§ Task to carry out: The records below must be reproduced in full and without error.

§ Information supplied:
▬▬▬
theorem keeps_execSensorSample (r : Readings) (s : State) (t : State) (e : execSensorSample r s = .next t) : Keeps s t := by
  have hk : Keeps s s := keeps_refl _
  simp only [execSensorSample, Host.Outcome.next.injEq] at e
  subst e
  simp (maxDischargeDepth := 40) only [keeps_overtemp, keeps_noteTemps, keeps_beginEmergency, keeps_tryCalm, keeps_ite, keeps_refl]

theorem keeps_execThermalTrip (sensor : Nat) (reading : Word) (s : State) (t : State) (e : execThermalTrip sensor reading s = .next t) : Keeps s t := by
  have hk : Keeps s s := keeps_refl _
  simp only [execThermalTrip, Host.Outcome.next.injEq] at e
  subst e
  simp (maxDischargeDepth := 40) only [keeps_raise, keeps_dropCrown, keeps_ite, keeps_mk, keeps_refl]

theorem keeps_decide1 (r0 : State) (s : State) (hk : Keeps r0 s) : Keeps r0 (decide1 s) := by
  unfold decide1
  simp (maxDischargeDepth := 40) only [keeps_ite, keeps_mk, hk]

theorem keeps_policyWritten (r0 : State) (s : State) (hk : Keeps r0 s) : Keeps r0 (policyWritten s) := by
  unfold policyWritten
  simp (maxDischargeDepth := 40) only [keeps_decide1, keeps_ite, hk]

theorem keeps_advise (r0 : State) (s : State) (p : Proposal) (hk : Keeps r0 s) : Keeps r0 (advise s p) := by
  unfold advise
  simp (maxDischargeDepth := 40) only [keeps_govRaise, keeps_ite, hk]

theorem keeps_floorCheck (r0 : State) (s : State) (hk : Keeps r0 s) : Keeps r0 (floorCheck s) := by
  unfold floorCheck
  simp (maxDischargeDepth := 40) only [keeps_govRaise, keeps_ite, keeps_mk, hk]

theorem keeps_evalStep (r0 : State) (s : State) (hk : Keeps r0 s) : Keeps r0 (evalStep s) := by
  unfold evalStep
  simp (maxDischargeDepth := 40) only [keeps_decide1, keeps_advise, keeps_floorCheck, keeps_ite, hk]

theorem keeps_evalScrub (r0 : State) (s : State) (c : Nat) (hk : Keeps r0 s) : Keeps r0 (evalScrub s c) := by
  unfold evalScrub
  (repeat' split) <;> simp (maxDischargeDepth := 40) only [keeps_setCol, keeps_govRaise, keeps_ite, hk]

theorem keeps_startRetire (r0 : State) (s : State) (c key errors : Nat) (hk : Keeps r0 s) : Keeps r0 (startRetire s c key errors) := by
  unfold startRetire
  simp (maxDischargeDepth := 40) only [keeps_setCol, keeps_raise, keeps_ite, hk]

theorem keeps_evalRetire (r0 : State) (s : State) (c : Nat) (hk : Keeps r0 s) : Keeps r0 (evalRetire s c) := by
  unfold evalRetire
  repeat' (first | with_reducible exact hk | with_reducible exact keeps_refl _ | exact trivial | exact (fun u => keeps_refl u) | with_reducible apply keeps_setCol | with_reducible apply keeps_retire | with_reducible apply keeps_govRaise | with_reducible apply keeps_startRetire | with_reducible apply keeps_ite | with_reducible apply keeps_foldl | intro _ | dsimp only | split | (simp (maxDischargeDepth := 40) only [keeps_setCol, keeps_retire, keeps_govRaise, keeps_startRetire, keeps_ite, keeps_mk, keeps_foldl, keeps_refl, hk]; done))

theorem keeps_evalSpare (r0 : State) (s : State) (k : Nat) (hk : Keeps r0 s) : Keeps r0 (evalSpare s k) := by
  unfold evalSpare
  simp (maxDischargeDepth := 40) only [keeps_raise, keeps_dropModule, keeps_govRaise, keeps_ite, keeps_mk, hk]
▬▬▬
§ Completed exercise:
theorem keeps_execSensorSample (r : Readings) (s : State) (t : State) (e : execSensorSample r s = .next t) : Keeps s t := by
  have hk : Keeps s s := keeps_refl _
  simp only [execSensorSample, Host.Outcome.next.injEq] at e
  subst e
  simp (maxDischargeDepth := 40) only [keeps_overtemp, keeps_noteTemps, keeps_beginEmergency, keeps_tryCalm, keeps_ite, keeps_refl]

theorem keeps_execThermalTrip (sensor : Nat) (reading : Word) (s : State) (t : State) (e : execThermalTrip sensor reading s = .next t) : Keeps s t := by
  have hk : Keeps s s := keeps_refl _
  simp only [execThermalTrip, Host.Outcome.next.injEq] at e
  subst e
  simp (maxDischargeDepth := 40) only [keeps_raise, keeps_dropCrown, keeps_ite, keeps_mk, keeps_refl]

theorem keeps_decide1 (r0 : State) (s : State) (hk : Keeps r0 s) : Keeps r0 (decide1 s) := by
  unfold decide1
  simp (maxDischargeDepth := 40) only [keeps_ite, keeps_mk, hk]

theorem keeps_policyWritten (r0 : State) (s : State) (hk : Keeps r0 s) : Keeps r0 (policyWritten s) := by
  unfold policyWritten
  simp (maxDischargeDepth := 40) only [keeps_decide1, keeps_ite, hk]

theorem keeps_advise (r0 : State) (s : State) (p : Proposal) (hk : Keeps r0 s) : Keeps r0 (advise s p) := by
  unfold advise
  simp (maxDischargeDepth := 40) only [keeps_govRaise, keeps_ite, hk]

theorem keeps_floorCheck (r0 : State) (s : State) (hk : Keeps r0 s) : Keeps r0 (floorCheck s) := by
  unfold floorCheck
  simp (maxDischargeDepth := 40) only [keeps_govRaise, keeps_ite, keeps_mk, hk]

theorem keeps_evalStep (r0 : State) (s : State) (hk : Keeps r0 s) : Keeps r0 (evalStep s) := by
  unfold evalStep
  simp (maxDischargeDepth := 40) only [keeps_decide1, keeps_advise, keeps_floorCheck, keeps_ite, hk]

theorem keeps_evalScrub (r0 : State) (s : State) (c : Nat) (hk : Keeps r0 s) : Keeps r0 (evalScrub s c) := by
  unfold evalScrub
  (repeat' split) <;> simp (maxDischargeDepth := 40) only [keeps_setCol, keeps_govRaise, keeps_ite, hk]

theorem keeps_startRetire (r0 : State) (s : State) (c key errors : Nat) (hk : Keeps r0 s) : Keeps r0 (startRetire s c key errors) := by
  unfold startRetire
  simp (maxDischargeDepth := 40) only [keeps_setCol, keeps_raise, keeps_ite, hk]

theorem keeps_evalRetire (r0 : State) (s : State) (c : Nat) (hk : Keeps r0 s) : Keeps r0 (evalRetire s c) := by
  unfold evalRetire
  repeat' (first | with_reducible exact hk | with_reducible exact keeps_refl _ | exact trivial | exact (fun u => keeps_refl u) | with_reducible apply keeps_setCol | with_reducible apply keeps_retire | with_reducible apply keeps_govRaise | with_reducible apply keeps_startRetire | with_reducible apply keeps_ite | with_reducible apply keeps_foldl | intro _ | dsimp only | split | (simp (maxDischargeDepth := 40) only [keeps_setCol, keeps_retire, keeps_govRaise, keeps_startRetire, keeps_ite, keeps_mk, keeps_foldl, keeps_refl, hk]; done))

theorem keeps_evalSpare (r0 : State) (s : State) (k : Nat) (hk : Keeps r0 s) : Keeps r0 (evalSpare s k) := by
  unfold evalSpare
  simp (maxDischargeDepth := 40) only [keeps_raise, keeps_dropModule, keeps_govRaise, keeps_ite, keeps_mk, hk]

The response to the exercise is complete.